-- ==== Sys2Proof/Laws/KeptQueue.lean ====
section
/-!
SUPPORT. What the operations of Machine/Queue.lean keep (`Kept`).
-/
namespace Sys2Proof.Machine

set_option linter.all false

variable {q : List Instr} {k : W64}

theorem wake_kept {x0 : State} (h0 : Kept q k x0) : Kept q k (wake x0) := by
  unfold wake
  repeat' (first | with_reducible assumption | (intro) | with_reducible apply kept_ite | simp only [kept_upd] | split | dsimp only)

theorem wakeEnd_kept {x0 : State} (h0 : Kept q k x0) : Kept q k (wakeEnd x0) := by
  unfold wakeEnd
  repeat' (first | with_reducible assumption | (intro) | with_reducible apply regAdd_kept | with_reducible apply kept_ite | simp only [kept_upd] | split | dsimp only)

theorem errorEvent_kept {x0 : Nat} {x1 : Nat} {x2 : State} (h2 : Kept q k x2) : Kept q k (errorEvent x0 x1 x2) := by
  unfold errorEvent
  repeat' (first | with_reducible assumption | (intro) | with_reducible apply postAev_kept | with_reducible apply kept_ite | split | dsimp only)

theorem doorbell_kept {x0 : Nat} {x1 : Nat} {x2 : Bool} {x3 : Nat} {x4 : State} (h4 : Kept q k x4) : Kept q k (doorbell x0 x1 x2 x3 x4) := by
  unfold doorbell
  repeat' (first | with_reducible assumption | (intro) | with_reducible apply wake_kept | with_reducible apply errorEvent_kept | with_reducible apply fnMod_kept | with_reducible apply drainCpl_kept | with_reducible apply kept_ite | simp only [kept_upd] | split | dsimp only)

theorem execDoorbellWrite_kept {x0 : Nat} {x1 : Nat} {x2 : Bool} {x3 : Nat} {x4 : State} (h4 : Kept q k x4) : KeptX q k (execDoorbellWrite x0 x1 x2 x3 x4) := by
  unfold execDoorbellWrite
  repeat' (first | with_reducible assumption | (intro) | with_reducible apply doorbell_kept | with_reducible apply keptX_next | with_reducible exact keptX_fault | with_reducible apply keptX_ite | with_reducible apply kept_ite | split | dsimp only)

theorem takeSeq_kept {x0 : Nat} {x1 : State} (h1 : Kept q k x1) : Kept q k ((takeSeq x0 x1)).2 := by
  unfold takeSeq
  repeat' (first | with_reducible assumption | (intro) | with_reducible apply jCtrl_kept | with_reducible apply nsSet_kept | with_reducible apply keptP_ite | with_reducible apply kept_ite | with_reducible apply keptPP_ite | simp only [kept_upd] | split | dsimp only)
theorem takeSeq_keptE {x0 : Nat} {x1 : State} {a : Nat} {t : State} (e : takeSeq x0 x1 = (a, t)) (h1 : Kept q k x1) : Kept q k t := by
  have w := takeSeq_kept (q := q) (k := k) (x0 := x0) (x1 := x1) h1
  rw [e] at w; exact w

theorem seat_kept {x0 : Nat} {x1 : State} (h1 : Kept q k x1) : Kept q k (seat x0 x1) := by
  unfold seat
  repeat' (first | with_reducible assumption | (intro) | with_reducible apply finish_kept | with_reducible apply takeSeq_kept | (with_reducible refine takeSeq_keptE (by assumption) ?_) | with_reducible apply ctxSet_kept | with_reducible apply guardTake_kept | with_reducible apply kept_ite | simp only [kept_upd] | split | dsimp only)

theorem fetchOne_kept {x0 : Nat} {x1 : Nat} {x2 : Nat} {x3 : Sqe} {x4 : State} (h4 : Kept q k x4) : Kept q k (fetchOne x0 x1 x2 x3 x4) := by
  unfold fetchOne
  extract_lets x y o ctx s1 _ s2
  have k_s1 : Kept q k s1 := by
    dsimp only [s1]
    repeat' (first | with_reducible assumption | (intro) | with_reducible apply fnSet_kept | with_reducible apply regAdd_kept | with_reducible apply hostReadCharge_kept | with_reducible apply seat_kept | with_reducible apply armDrop_kept | with_reducible apply kept_ite | simp only [kept_upd] | split | dsimp only)
  clear_value s1
  have k_s2 : Kept q k s2 := by
    dsimp only [s2]
    repeat' (first | with_reducible assumption | (intro) | with_reducible apply fnSet_kept | with_reducible apply regAdd_kept | with_reducible apply hostReadCharge_kept | with_reducible apply seat_kept | with_reducible apply armDrop_kept | with_reducible apply kept_ite | simp only [kept_upd] | split | dsimp only)
  clear_value s2
  repeat' (first | with_reducible assumption | (intro) | with_reducible apply fnSet_kept | with_reducible apply regAdd_kept | with_reducible apply hostReadCharge_kept | with_reducible apply seat_kept | with_reducible apply armDrop_kept | with_reducible apply kept_ite | simp only [kept_upd] | split | dsimp only)

theorem fetchSome_kept {x0 : Nat} {x1 : Nat} {x2 : List Sqe} {x3 : State} (h3 : Kept q k x3) : Kept q k (fetchSome x0 x1 x2 x3) := by
  induction x2 generalizing x3 with
  | nil =>
    unfold fetchSome
    repeat' (first | with_reducible assumption | (intro) | with_reducible apply fetchOne_kept | with_reducible apply kept_ite | simp only [kept_upd] | split | dsimp only)
  | cons e l ih =>
    unfold fetchSome
    repeat' (first | with_reducible assumption | (intro) | with_reducible apply fetchOne_kept | with_reducible apply ih | with_reducible apply kept_ite | simp only [kept_upd] | split | dsimp only)

theorem fetchTurn_kept {x0 : List Sqe} {x1 : Bool} {x2 : State} (h2 : Kept q k x2) : Kept q k (fetchTurn x0 x1 x2) := by
  unfold fetchTurn
  repeat' (first | with_reducible assumption | (intro) | with_reducible apply note_kept | with_reducible apply fnMod_kept | with_reducible apply fetchSome_kept | with_reducible apply kept_ite | simp only [kept_upd] | split | dsimp only)

theorem execSqeFetch_kept {x0 : List Sqe} {x1 : Bool} {x2 : State} (h2 : Kept q k x2) : KeptX q k (execSqeFetch x0 x1 x2) := by
  unfold execSqeFetch
  repeat' (first | with_reducible assumption | (intro) | with_reducible apply fetchTurn_kept | with_reducible apply keptX_next | with_reducible exact keptX_fault | with_reducible apply keptX_ite | with_reducible apply kept_ite | split | dsimp only)

theorem fetchCtl_kept {x0 : Nat} {x1 : State} (h1 : Kept q k x1) : Kept q k (fetchCtl x0 x1) := by
  unfold fetchCtl
  repeat' (first | with_reducible assumption | (intro) | with_reducible apply later_kept | with_reducible apply regSetFld_kept | split | dsimp only)

theorem execQenFetchHold_kept {x0 : W32} {x1 : State} (h1 : Kept q k x1) : KeptX q k (execQenFetchHold x0 x1) := by
  unfold execQenFetchHold
  repeat' (first | with_reducible assumption | (intro) | with_reducible apply fetchCtl_kept | with_reducible apply keptX_next | with_reducible exact keptX_fault | with_reducible apply keptX_ite | with_reducible apply kept_ite | split | dsimp only)

theorem createCq_kept {x0 : Nat} {x1 : State} (h1 : Kept q k x1) : Kept q k (createCq x0 x1) := by
  unfold createCq
  repeat' (first | with_reducible assumption | (intro) | with_reducible apply finish_kept | with_reducible apply fnMod_kept | with_reducible apply kept_ite | simp only [kept_upd] | split | dsimp only)

theorem execCreateIoCq_kept {x0 : Nat} {x1 : State} (h1 : Kept q k x1) : KeptX q k (execCreateIoCq x0 x1) := by
  unfold execCreateIoCq
  repeat' (first | with_reducible assumption | (intro) | with_reducible apply createCq_kept | with_reducible apply keptX_next | with_reducible exact keptX_fault | with_reducible apply keptX_ite | with_reducible apply kept_ite | split | dsimp only)

theorem createSq_kept {x0 : Nat} {x1 : State} (h1 : Kept q k x1) : Kept q k (createSq x0 x1) := by
  unfold createSq
  repeat' (first | with_reducible assumption | (intro) | with_reducible apply finish_kept | with_reducible apply fnMod_kept | with_reducible apply kept_ite | simp only [kept_upd] | split | dsimp only)

theorem execCreateIoSq_kept {x0 : Nat} {x1 : State} (h1 : Kept q k x1) : KeptX q k (execCreateIoSq x0 x1) := by
  unfold execCreateIoSq
  repeat' (first | with_reducible assumption | (intro) | with_reducible apply createSq_kept | with_reducible apply keptX_next | with_reducible exact keptX_fault | with_reducible apply keptX_ite | with_reducible apply kept_ite | split | dsimp only)

theorem deleteCq_kept {x0 : Nat} {x1 : State} (h1 : Kept q k x1) : Kept q k (deleteCq x0 x1) := by
  unfold deleteCq
  repeat' (first | with_reducible assumption | (intro) | with_reducible apply finish_kept | with_reducible apply fnMod_kept | with_reducible apply kept_ite | simp only [kept_upd] | split | dsimp only)

theorem execDeleteIoCq_kept {x0 : Nat} {x1 : State} (h1 : Kept q k x1) : KeptX q k (execDeleteIoCq x0 x1) := by
  unfold execDeleteIoCq
  repeat' (first | with_reducible assumption | (intro) | with_reducible apply deleteCq_kept | with_reducible apply keptX_next | with_reducible exact keptX_fault | with_reducible apply keptX_ite | with_reducible apply kept_ite | split | dsimp only)

theorem abortCtx_kept {x0 : Nat} {x1 : Status} {x2 : State} (h2 : Kept q k x2) : Kept q k (abortCtx x0 x1 x2) := by
  unfold abortCtx
  repeat' (first | with_reducible assumption | (intro) | with_reducible apply later_kept | with_reducible apply discSweep_kept | with_reducible apply slotSweep_kept | with_reducible apply finish_kept | with_reducible apply slotDrop_kept | with_reducible apply kept_ite | simp only [kept_upd] | split | dsimp only)

theorem deleteSq_kept {x0 : Nat} {x1 : State} (h1 : Kept q k x1) : Kept q k (deleteSq x0 x1) := by
  unfold deleteSq
  repeat' (first | with_reducible assumption | (intro) | with_reducible apply finish_kept | with_reducible apply abortCtx_kept | with_reducible apply fnMod_kept | with_reducible apply kept_foldl | with_reducible apply kept_foldl2 | with_reducible apply kept_ite | simp only [kept_upd] | split | dsimp only)

theorem execDeleteIoSq_kept {x0 : Nat} {x1 : State} (h1 : Kept q k x1) : KeptX q k (execDeleteIoSq x0 x1) := by
  unfold execDeleteIoSq
  repeat' (first | with_reducible assumption | (intro) | with_reducible apply deleteSq_kept | with_reducible apply keptX_next | with_reducible exact keptX_fault | with_reducible apply keptX_ite | with_reducible apply kept_ite | split | dsimp only)

theorem abortCmd_kept {x0 : Nat} {x1 : State} (h1 : Kept q k x1) : Kept q k (abortCmd x0 x1) := by
  unfold abortCmd
  repeat' (first | with_reducible assumption | (intro) | with_reducible apply finish_kept | with_reducible apply finishDw_kept | with_reducible apply regAdd_kept | with_reducible apply abortCtx_kept | with_reducible apply kept_ite | simp only [kept_upd] | split | dsimp only)

theorem execAbort_kept {x0 : Nat} {x1 : State} (h1 : Kept q k x1) : KeptX q k (execAbort x0 x1) := by
  unfold execAbort
  repeat' (first | with_reducible assumption | (intro) | with_reducible apply abortCmd_kept | with_reducible apply keptX_next | with_reducible exact keptX_fault | with_reducible apply keptX_ite | with_reducible apply kept_ite | split | dsimp only)

theorem setFeatures_kept {x0 : Nat} {x1 : State} (h1 : Kept q k x1) : Kept q k (setFeatures x0 x1) := by
  unfold setFeatures
  repeat' (first | with_reducible assumption | (intro) | with_reducible apply finish_kept | with_reducible apply fnMod_kept | with_reducible apply finishDw_kept | with_reducible apply drainAev_kept | with_reducible apply hostData_kept | (with_reducible refine hostData_keptE (by assumption) ?_) | with_reducible apply kept_ite | simp only [kept_upd] | split | dsimp only)

theorem execSetFeatures_kept {x0 : Nat} {x1 : State} (h1 : Kept q k x1) : KeptX q k (execSetFeatures x0 x1) := by
  unfold execSetFeatures
  repeat' (first | with_reducible assumption | (intro) | with_reducible apply setFeatures_kept | with_reducible apply keptX_next | with_reducible exact keptX_fault | with_reducible apply keptX_ite | with_reducible apply kept_ite | split | dsimp only)

theorem getFeatures_kept {x0 : Nat} {x1 : State} (h1 : Kept q k x1) : Kept q k (getFeatures x0 x1) := by
  unfold getFeatures
  repeat' (first | with_reducible assumption | (intro) | with_reducible apply finishDw_kept | with_reducible apply finish_kept | with_reducible apply bufferOf_kept | (with_reducible refine bufferOf_keptE (by assumption) ?_) | with_reducible apply sendData_kept | with_reducible apply kept_getD | with_reducible apply keptP_getD | with_reducible apply kept_ite | simp only [kept_upd] | split | dsimp only)

theorem execGetFeatures_kept {x0 : Nat} {x1 : State} (h1 : Kept q k x1) : KeptX q k (execGetFeatures x0 x1) := by
  unfold execGetFeatures
  repeat' (first | with_reducible assumption | (intro) | with_reducible apply getFeatures_kept | with_reducible apply keptX_next | with_reducible exact keptX_fault | with_reducible apply keptX_ite | with_reducible apply kept_ite | split | dsimp only)

theorem execAsynchronousEventRequest_kept {x0 : Nat} {x1 : State} (h1 : Kept q k x1) : KeptX q k (execAsynchronousEventRequest x0 x1) := by
  unfold execAsynchronousEventRequest
  repeat' (first | with_reducible assumption | (intro) | with_reducible apply finish_kept | with_reducible apply drainAev_kept | with_reducible apply fnSet_kept | with_reducible apply keptX_next | with_reducible exact keptX_fault | with_reducible apply keptX_ite | with_reducible apply kept_ite | simp only [kept_upd] | split | dsimp only)

theorem coalEnd_kept {x0 : Nat} {x1 : Nat} {x2 : State} (h2 : Kept q k x2) : Kept q k (coalEnd x0 x1 x2) := by
  unfold coalEnd
  repeat' (first | with_reducible assumption | (intro) | with_reducible apply msix_kept | with_reducible apply fnSet_kept | with_reducible apply kept_ite | simp only [kept_upd] | split | dsimp only)

theorem execCoalescingWindowEnd_kept {x0 : Nat} {x1 : Nat} {x2 : State} (h2 : Kept q k x2) : KeptX q k (execCoalescingWindowEnd x0 x1 x2) := by
  unfold execCoalescingWindowEnd
  repeat' (first | with_reducible assumption | (intro) | with_reducible apply coalEnd_kept | with_reducible apply keptX_next | with_reducible exact keptX_fault | with_reducible apply keptX_ite | with_reducible apply kept_ite | split | dsimp only)

theorem execMsixVectorUnmask_kept {x0 : Nat} {x1 : Nat} {x2 : State} (h2 : Kept q k x2) : KeptX q k (execMsixVectorUnmask x0 x1 x2) := by
  unfold execMsixVectorUnmask
  repeat' (first | with_reducible assumption | (intro) | with_reducible apply fnSet_kept | with_reducible apply msix_kept | with_reducible apply fnMod_kept | with_reducible apply keptX_next | with_reducible exact keptX_fault | with_reducible apply keptX_ite | with_reducible apply kept_ite | simp only [kept_upd] | split | dsimp only)

end Sys2Proof.Machine
end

> _Exercise_: Exactly and only the lines from the one containing "unfold coalEnd" to the end of the entries above are to be written out.

> _Answer to this problem_:
  unfold coalEnd
  repeat' (first | with_reducible assumption | (intro) | with_reducible apply msix_kept | with_reducible apply fnSet_kept | with_reducible apply kept_ite | simp only [kept_upd] | split | dsimp only)

theorem execCoalescingWindowEnd_kept {x0 : Nat} {x1 : Nat} {x2 : State} (h2 : Kept q k x2) : KeptX q k (execCoalescingWindowEnd x0 x1 x2) := by
  unfold execCoalescingWindowEnd
  repeat' (first | with_reducible assumption | (intro) | with_reducible apply coalEnd_kept | with_reducible apply keptX_next | with_reducible exact keptX_fault | with_reducible apply keptX_ite | with_reducible apply kept_ite | split | dsimp only)

theorem execMsixVectorUnmask_kept {x0 : Nat} {x1 : Nat} {x2 : State} (h2 : Kept q k x2) : KeptX q k (execMsixVectorUnmask x0 x1 x2) := by
  unfold execMsixVectorUnmask
  repeat' (first | with_reducible assumption | (intro) | with_reducible apply fnSet_kept | with_reducible apply msix_kept | with_reducible apply fnMod_kept | with_reducible apply keptX_next | with_reducible exact keptX_fault | with_reducible apply keptX_ite | with_reducible apply kept_ite | simp only [kept_upd] | split | dsimp only)

end Sys2Proof.Machine
end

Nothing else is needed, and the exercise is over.